**What you need to do**
Go through the records and count the lines where the string "divide" occurs. Reply with the number only.
========================================================================
-- ==== Sys2Proof/Machine/MoveArith.lean ====
section
/-! DEFINITION. MOV, ADD, SUB, MUL, DIV, MOD: 41_move_arith.md. -/

namespace Sys2Proof.Machine

/-- The common sequence of the three-operand instructions (R89), for an operation that always has a
result. -/
def arith (f : Int → Int → Int) (d : Dst) (a b : Src) (sp : Bool) (s : State) : Res :=
  orRaise (operandsDSS s d a b sp) s fun (k, x, y) => .next (s.writeCell k (f x y)).advance

/-- The same with the zero-divisor test of DIV and MOD, after every fatal check and before any write (R79,
R87, R128). -/
def divide (f : Int → Int → Int) (d : Dst) (a b : Src) (sp : Bool) (s : State) : Res :=
  orRaise (operandsDSS s d a b sp) s fun (k, x, y) =>
    if y = 0 then recover .divisionByZero s else .next (s.writeCell k (f x y)).advance

/-- MOV (R83). -/
def execMov (d : Dst) (a : Src) (sp : Bool) (s : State) : Res :=
  orRaise (operandsDS s d a sp) s fun (k, x) => .next (s.writeCell k x).advance

/-- ADD (R84). -/
def execAdd (d : Dst) (a b : Src) (sp : Bool) (s : State) : Res :=
  arith (fun x y => wrap s.params.xlen (x + y)) d a b sp s

/-- SUB (R85). -/
def execSub (d : Dst) (a b : Src) (sp : Bool) (s : State) : Res :=
  arith (fun x y => wrap s.params.xlen (x - y)) d a b sp s

/-- MUL (R86). -/
def execMul (d : Dst) (a b : Src) (sp : Bool) (s : State) : Res :=
  arith (fun x y => wrap s.params.xlen (x * y)) d a b sp s

/-- DIV (R87): the floor quotient, wrapped (which matters for `INT_MIN // -1` only, R90). -/
def execDiv (d : Dst) (a b : Src) (sp : Bool) (s : State) : Res :=
  divide (fun x y => wrap s.params.xlen (floorDiv x y)) d a b sp s

/-- MOD (R88): the remainder of floor division, which needs no wrap (R90). -/
def execMod (d : Dst) (a b : Src) (sp : Bool) (s : State) : Res :=
  divide (fun x y => floorMod x y) d a b sp s

end Sys2Proof.Machine
end

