-- ==== Sys2Proof/Machine/Step.lean ====
section
/-! DEFINITION. The step: 46_engine_loop.md R114 to R120; and how one word is laid where the next step
fetches it. -/

namespace Sys2Proof.Machine

/-- One step (R120): where one exists, the line at `pc` is decoded and its rule runs; the rule itself
writes `pc` and the loop adds nothing (R119). -/
def step (s : State) : Host.Outcome State Fault Refusal :=
  match s.noStep with
  | some f => .fault f
  | none =>
    match decode s.line with
    | .ok i => exec i s
    | .error r => rejected r s

/-- `s` with the line of a table word as the line the very next step runs (log entries 25 and 26). The
fetch needs a running machine, so `RS` is set; nothing else changes. -/
def State.withFetchWord (s : State) (nbits w : Nat) : State :=
  { s.withLine (tableLine nbits w) with rs := .running }

end Sys2Proof.Machine
end

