-- ==== Sys2Proof/Tests/Slice0.lean ====
section
/-! SUPPORT. Tests. Expected results are the spec's: its encoding tables (30_encoding.md R66, the byte tables
of 95_test_vectors.md) and its vectors (95_test_vectors.md, part 2, from the start state named there). The
theorems `witness_<Obligation>` show states and operands that meet the hypotheses of that obligation. -/

namespace Sys2Proof.Tests

open Sys2Proof.Machine

/-- A line from its bytes. -/
def bytes (l : List Nat) : Line := l.map Char.ofNat

/-- The next state of an outcome. -/
def nextOf : Res → Option State
  | .next t => some t
  | .fault _ => none
  | .refused _ => none

/-- The fault of an outcome. -/
def faultOf : Res → Option Fault
  | .next _ => none
  | .fault f => some f
  | .refused _ => none

/-- The start state of 95_test_vectors.md part 2 with the one line `l`: ten cells, `M[2] = 8`,
`M[9] = -3`. -/
def start (l : String) : State :=
  { State.construct { Params.default with program := [l.toList] } [] with mem := [(2, 8), (9, -3)] }

/-- The same with input records. -/
def startIn (l : String) (records : List String) : State :=
  { start l with input := records.map String.toList }

/-- The start state of section 2.5: the line stands at index 4 of ten, with the given flags. -/
def startAt4 (l : String) (f : Flags) : State :=
  { start l with
    params := { Params.default with program := [[], [], [], [], l.toList, [], [], [], [], []] }
    pc := 4
    flags := f }

/-- What a step leaves: `pc`, `RS`, and the cell `j`. -/
def after (j : Nat) (s : State) : Option (Int × RunState × Int) :=
  (nextOf (step s)).map fun t => (t.pc, t.rs, t.mem.read j)

/-- What a fatal step leaves: the fault record, `pc`, `INPOS`, and whether Memory and the channels are as
before. -/
def fatal (s : State) : Option (Option FaultRecord × Int × Nat × Bool) :=
  (nextOf (step s)).map fun t => (t.fr, t.pc, t.inpos, decide (t.mem = s.mem ∧ t.events = s.events))

/-- `L`, `E` and `G` (R23). -/
def flagL : Flags := ⟨true, false⟩
def flagE : Flags := ⟨false, true⟩
def flagG : Flags := ⟨false, false⟩
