-- ==== Sys2Proof/WellFormed.lean ====
section
/-! DEFINITION. The legal encodings (spec/30_encoding.md R103, R105, R108, R113, R120, R124; the `illegal` column of
spec/opcode_table.json): reserved fields zero, enumerations and the packet size in range, a receive code in the class its
row names. An ill-formed command still has a meaning (R120: the error result, no effect). Handles and port indices are
not checked here: the spec calls a frame that names no channel or no port a command with an error result, not an illegal
encoding. -/

namespace Sys2Proof

/-- Speed 3 is illegal (R105). -/
def speedOk (speed : BitVec 2) : Bool := speed != 3#2

/-- Legal packet sizes are 1 to 2047 (R9, R144). -/
def mpsOk (mps : BitVec 16) : Bool := mps != 0#16 && mps.toNat ≤ 2047

/-- Tokens are 1 to 4 (R108). -/
def tokenOk (token : BitVec 4) : Bool := 1 ≤ token.toNat && token.toNat ≤ 4

/-- Toggles are 1 and 2 (R108). -/
def toggleOk (toggle : BitVec 4) : Bool := 1 ≤ toggle.toNat && toggle.toNat ≤ 2

/-- A receive status code of the class OTHER: none of 2, 3, 5, 7 (R113). -/
def otherCode (pktsts : BitVec 4) : Bool :=
  pktsts != 2#4 && pktsts != 3#4 && pktsts != 5#4 && pktsts != 7#4

/-- The encoding of the instruction is one the spec calls legal. -/
def Instr.wf : Instr → Bool
  | .cmdInitialize _ _ rsv => rsv == 0
  | .cmdUninitialize rsv => rsv == 0
  | .cmdPowerControl _ rsv => rsv == 0
  | .cmdPortVbus _ _ rsv => rsv == 0
  | .cmdPortReset _ rsv => rsv == 0
  | .cmdPortSuspend _ rsv => rsv == 0
  | .cmdPortResume _ rsv => rsv == 0
  | .cmdPortGetState _ rsv => rsv == 0
  | .cmdGetFrameNumber rsv => rsv == 0
  | .cmdEpCreate _ devSpeed _ _ _ mps _ rsv => rsv == 0 && speedOk devSpeed && mpsOk mps
  | .cmdEpModify _ _ devSpeed mps rsv => rsv == 0 && speedOk devSpeed && mpsOk mps
  | .cmdEpDelete _ rsv => rsv == 0
  | .cmdEpReset _ rsv => rsv == 0
  | .cmdEpTransfer _ token toggle _ _ rsv => rsv == 0 && tokenOk token && toggleOk toggle
  | .cmdEpTransferResult _ rsv => rsv == 0
  | .cmdEpTransferAbort _ rsv => rsv == 0
  | .gintHprtint => true
  | .gintDiscint => true
  | .gintRxflvl => true
  | .gintHcint => true
  | .gintSof => true
  | .hcintXfrc _ => true
  | .hcintStall _ => true
  | .hcintNak _ => true
  | .hcintAck _ => true
  | .hcintTxerr _ => true
  | .hcintBberr _ => true
  | .hcintDterr _ => true
  | .hcintChh _ => true
  | .hcintNyet _ => true
  | .hcintRsv2 _ => true
  | .hcintRsv9 _ => true
  | .rxstsInData _ _ _ _ => true
  | .rxstsInXferDone _ _ _ _ => true
  | .rxstsToggleErr _ _ _ _ => true
  | .rxstsChHalted _ _ _ _ => true
  | .rxstsOther _ _ _ pktsts _ => otherCode pktsts
  | .hprtPcdet => true
  | .hprtPenchng _ _ => true

end Sys2Proof
end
========================================================================
**Answer to the problem**
3